Task inputs.
^^^^^^^^
-- ==== Sys2Proof/Tests/Slice0.lean ====
section
/-! SUPPORT. The model's own tests: decoding of words written out from the spec's encodings, the refusals of the
well-formedness check, one-step vectors of 95_test_vectors.md, and a witness for the hypotheses of each statement. -/

namespace Sys2Proof.Tests

open Sys2Proof Sys2Proof.Machine

/-! ## Decoding: every constructor, from a word written bit by bit as opcode, regA, regB, rest (R43, R46, R47) -/

theorem test_decode_add : decode 0b0000010100110000 = .add 3 1 2 := by decide
theorem test_decode_sub : decode 0b0000010100110001 = .sub 3 1 2 := by decide
theorem test_decode_or : decode 0b0000010100110010 = .or 3 1 2 := by decide
theorem test_decode_and : decode 0b0000010100110011 = .and 3 1 2 := by decide
theorem test_decode_slt : decode 0b0000010100110100 = .slt 3 1 2 := by decide
theorem test_decode_undefF5 : decode 0b0000000000000101 = .undefF5 := by decide
theorem test_decode_undefF6 : decode 0b0000000000000110 = .undefF6 := by decide
theorem test_decode_undefF7 : decode 0b0000000000000111 = .undefF7 := by decide
theorem test_decode_jr : decode 0b0000011101011000 = .jr 1 := by decide
theorem test_decode_undefF9 : decode 0b0000010100111001 = .undefF9 := by decide
theorem test_decode_undefF10 : decode 0b0000000000001010 = .undefF10 := by decide
theorem test_decode_undefF11 : decode 0b0000000000001011 = .undefF11 := by decide
theorem test_decode_undefF12 : decode 0b0000000000001100 = .undefF12 := by decide
theorem test_decode_undefF13 : decode 0b0000000000001101 = .undefF13 := by decide
theorem test_decode_undefF14 : decode 0b0000000000001110 = .undefF14 := by decide
theorem test_decode_undefF15 : decode 0b0001111111111111 = .undefF15 := by decide
theorem test_decode_addi : decode 0b0010010011111111 = .addi 1 1 0xFFFF := by decide
theorem test_decode_j : decode 0b0100000000000010 = .j 2 := by decide
theorem test_decode_jal : decode 0b0111111111111111 = .jal 8191 := by decide
theorem test_decode_lw : decode 0b1000010100000011 = .lw 2 1 3 := by decide
theorem test_decode_sw : decode 0b1010000101111111 = .sw 2 0 0xFFFF := by decide
theorem test_decode_jeq : decode 0b1100010101111101 = .jeq 1 2 0xFFFD := by decide
theorem test_decode_slti : decode 0b1110010101000000 = .slti 2 1 0xFFC0 := by decide
theorem test_decodeTableWord_first_field : decodeTableWord 16 0x8503 = some (.lw 2 1 3) := by decide
theorem test_decodeTableWord_too_long : decodeTableWord 17 0x10000 = none := by decide

/-! ## Well-formedness: an ill-formed term for each check -/

theorem test_wf_refuses_addi : Instr.wf (.addi 0 0 0x40) = false := by decide
theorem test_wf_refuses_lw : Instr.wf (.lw 0 0 0xFFBF) = false := by decide
theorem test_wf_refuses_sw : Instr.wf (.sw 0 0 0x7F) = false := by decide
theorem test_wf_refuses_jeq : Instr.wf (.jeq 0 0 0x8000) = false := by decide
theorem test_wf_refuses_slti : Instr.wf (.slti 0 0 0x40) = false := by decide
theorem test_wf_refuses_j : Instr.wf (.j 0x2000) = false := by decide
theorem test_wf_refuses_jal : Instr.wf (.jal 0xFFFF) = false := by decide

/-! ## One-step vectors of 95_test_vectors.md, sections 2.2 to 2.5 -/

/-- A Running state with the given configuration, pc, registers and memory cells, everything else as after reset. -/
def stateWith (cfg : CacheConfig) (pc : Word) (regs : List (RegIdx × Word)) (cells : List (CellAddr × Word)) : State :=
  let loaded := startState cfg (cells.foldr (fun c m => Memory.writeCell m c.1 c.2) [])
  (regs.foldl (fun s r => s.writeReg r.1 r.2) loaded).setPc pc

/-- What a view of the state shows where the outcome is a next state. -/
def nextView {α : Type} (outcome : Result) (view : State → α) : Option α :=
  match outcome with
  | .next t => some (view t)
  | .fault _ => none
  | .refused _ => none

/-- V1. -/
theorem test_add_wraps : nextView (step (stateWith Config.cache 4 [(1, 0xFFFF), (2, 2)] [(4, 0x0530)]))
    (fun t => (t.readReg 3, t.pc)) = some (1, 5) := by decide
/-- V4: the sum is lost, the pc wraps. -/
theorem test_add_register_zero_lost : nextView (step (stateWith Config.cache 0xFFFF [(1, 3), (2, 4)] [(8191, 0x0500)]))
    (fun t => (t.readReg 0, t.pc)) = some (0, 0) := by decide
/-- V5. -/
theorem test_sub_order : nextView (step (stateWith Config.cache 0 [(1, 5), (2, 7)] [(0, 0x0531)]))
    (fun t => (t.readReg 3, t.pc)) = some (0xFFFE, 1) := by decide
/-- V7. -/
theorem test_sub_negates : nextView (step (stateWith Config.cache 0 [(2, 0x8000)] [(0, 0x0131)]))
    (fun t => (t.readReg 3, t.pc)) = some (0x8000, 1) := by decide
/-- V9. -/
theorem test_or : nextView (step (stateWith Config.cache 0 [(1, 0x0F0F), (2, 0x00FF)] [(0, 0x0532)]))
    (fun t => (t.readReg 3, t.pc)) = some (0x0FFF, 1) := by decide
/-- V10. -/
theorem test_and : nextView (step (stateWith Config.cache 0 [(1, 0x0F0F), (2, 0x00FF)] [(0, 0x0533)]))
    (fun t => (t.readReg 3, t.pc)) = some (0x000F, 1) := by decide
/-- V14: a signed comparison would give 0. -/
theorem test_slt_unsigned : nextView (step (stateWith Config.cache 0 [(1, 0x7FFF), (2, 0x8000)] [(0, 0x0534)]))
    (fun t => (t.readReg 3, t.pc)) = some (1, 1) := by decide
/-- V12. -/
theorem test_slt_large_left : nextView (step (stateWith Config.cache 0 [(1, 0xFFFF), (2, 1), (3, 9)] [(0, 0x0534)]))
    (fun t => (t.readReg 3, t.pc)) = some (0, 1) := by decide
/-- V17. -/
theorem test_addi_minus_one : nextView (step (stateWith Config.cache 0 [(1, 0)] [(0, 0x24FF)]))
    (fun t => (t.readReg 1, t.pc)) = some (0xFFFF, 1) := by decide
/-- V21: the pc is not reduced to 0. -/
theorem test_addi_pc_unmasked : nextView (step (stateWith Config.cache 0x1FFF [(1, 1)] [(8191, 0x2407)]))
    (fun t => (t.readReg 0, t.pc)) = some (0, 0x2000) := by decide
/-- V24: compares with 0xFFFF. -/
theorem test_slti_minus_one : nextView (step (stateWith Config.cache 0 [(1, 0x8000)] [(0, 0xE57F)]))
    (fun t => (t.readReg 2, t.pc)) = some (1, 1) := by decide
/-- V27. -/
theorem test_slti_equal : nextView (step (stateWith Config.cache 0 [(1, 0xFFC0), (2, 9)] [(0, 0xE540)]))
    (fun t => (t.readReg 2, t.pc)) = some (0, 1) := by decide
/-- V31. -/
theorem test_jr_unmasked : nextView (step (stateWith Config.cache 0 [(1, 0xABCD)] [(0, 0x0408)]))
    (fun t => (t.pc, t.run)) = some (0xABCD, .running) := by decide
/-- V32. -/
theorem test_jr_ignores_fields : nextView (step (stateWith Config.cache 0 [(1, 0x0100)] [(0, 0x0758)]))
    (fun t => (t.pc, t.run)) = some (0x0100, .running) := by decide
/-- V37. -/
theorem test_j_halts : nextView (step (stateWith Config.cache 0x1FFF [] [(8191, 0x5FFF)]))
    (fun t => (t.pc, t.run)) = some (0x1FFF, .halted) := by decide
/-- V36: cur 0x2002 is not the target 2. -/
theorem test_j_unmasked_pc : nextView (step (stateWith Config.cache 0x2002 [] [(2, 0x4002)]))
    (fun t => (t.pc, t.run)) = some (2, .running) := by decide
/-- V41. -/
theorem test_jal_links_unmasked : nextView (step (stateWith Config.cache 0x1FFF [] [(8191, 0x6000)]))
    (fun t => (t.readReg 7, t.pc)) = some (0x2000, 0) := by decide
/-- V40. -/
theorem test_jal_self_runs : nextView (step (stateWith Config.cache 3 [] [(3, 0x6003)]))
    (fun t => (t.readReg 7, t.pc, t.run)) = some (4, 3, .running) := by decide
/-- V45. -/
theorem test_jeq_taken_back : nextView (step (stateWith Config.cache 10 [(1, 4), (2, 4)] [(10, 0xC57D)]))
    (fun t => (t.pc, t.run)) = some (8, .running) := by decide
/-- V44. -/
theorem test_jeq_not_taken : nextView (step (stateWith Config.cache 10 [(1, 4), (2, 5)] [(10, 0xC503)]))
    (fun t => (t.pc, t.run)) = some (11, .running) := by decide
/-- V50. -/
theorem test_undefF5_stalls : nextView (step (stateWith Config.cache 3 [(1, 1)] [(3, 0x0005)]))
    (fun t => (t.pc, t.run, t.readReg 1)) = some (3, .running, 1) := by decide
/-- V51. -/
theorem test_undefF15_stalls : nextView (step (stateWith Config.cache 9 [(7, 1)] [(9, 0x1FFF)]))
    (fun t => (t.pc, t.run, t.readReg 7)) = some (9, .running, 1) := by decide
/-- V54. -/
theorem test_lw_wraps : nextView (step (stateWith Config.cache 5 [(1, 0x1FFF)] [(0, 0x3333), (5, 0x8501)]))
    (fun t => (t.readReg 2, t.pc)) = some (0x3333, 6) := by decide
/-- P3, step 2. -/
theorem test_lw_misses_both_levels : nextView (step (stateWith Config.cache 1 [(1, 20)] [(1, 0x8500), (20, 7)]))
    (fun t => (t.readReg 2, t.events)) = some (7, [⟨.L1, .miss, 1, 20, 0⟩, ⟨.L2, .miss, 1, 20, 0⟩]) := by decide
/-- V61. -/
theorem test_sw_wraps : nextView (step (stateWith Config.cache 4 [(1, 0xFFFF), (2, 0x5555)] [(4, 0xA501)]))
    (fun t => (t.loadCell 0, t.pc)) = some (0x5555, 5) := by decide
/-- V59. -/
theorem test_sw_event : nextView (stepIn (.oneLevel ⟨⟨4, 1, 2⟩, rfl⟩)
    (stateWith (.oneLevel ⟨⟨4, 1, 2⟩, rfl⟩) 9 [(1, 0x0010), (2, 0x1234)] [(9, 0xA503)]))
    (fun t => (t.loadCell 19, t.events)) = some (0x1234, [⟨.L1, .storeWrite, 9, 19, 1⟩]) := by decide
^^^^^^^^
What you have to do.
Please write out, exactly as they appear above, only the lines in the stretch from the line with "theorem test_decode_lw : decode" through the line with "each check -/".

Completed task.
theorem test_decode_lw : decode 0b1000010100000011 = .lw 2 1 3 := by decide
theorem test_decode_sw : decode 0b1010000101111111 = .sw 2 0 0xFFFF := by decide
theorem test_decode_jeq : decode 0b1100010101111101 = .jeq 1 2 0xFFFD := by decide
theorem test_decode_slti : decode 0b1110010101000000 = .slti 2 1 0xFFC0 := by decide
theorem test_decodeTableWord_first_field : decodeTableWord 16 0x8503 = some (.lw 2 1 3) := by decide
theorem test_decodeTableWord_too_long : decodeTableWord 17 0x10000 = none := by decide

/-! ## Well-formedness: an ill-formed term for each check -/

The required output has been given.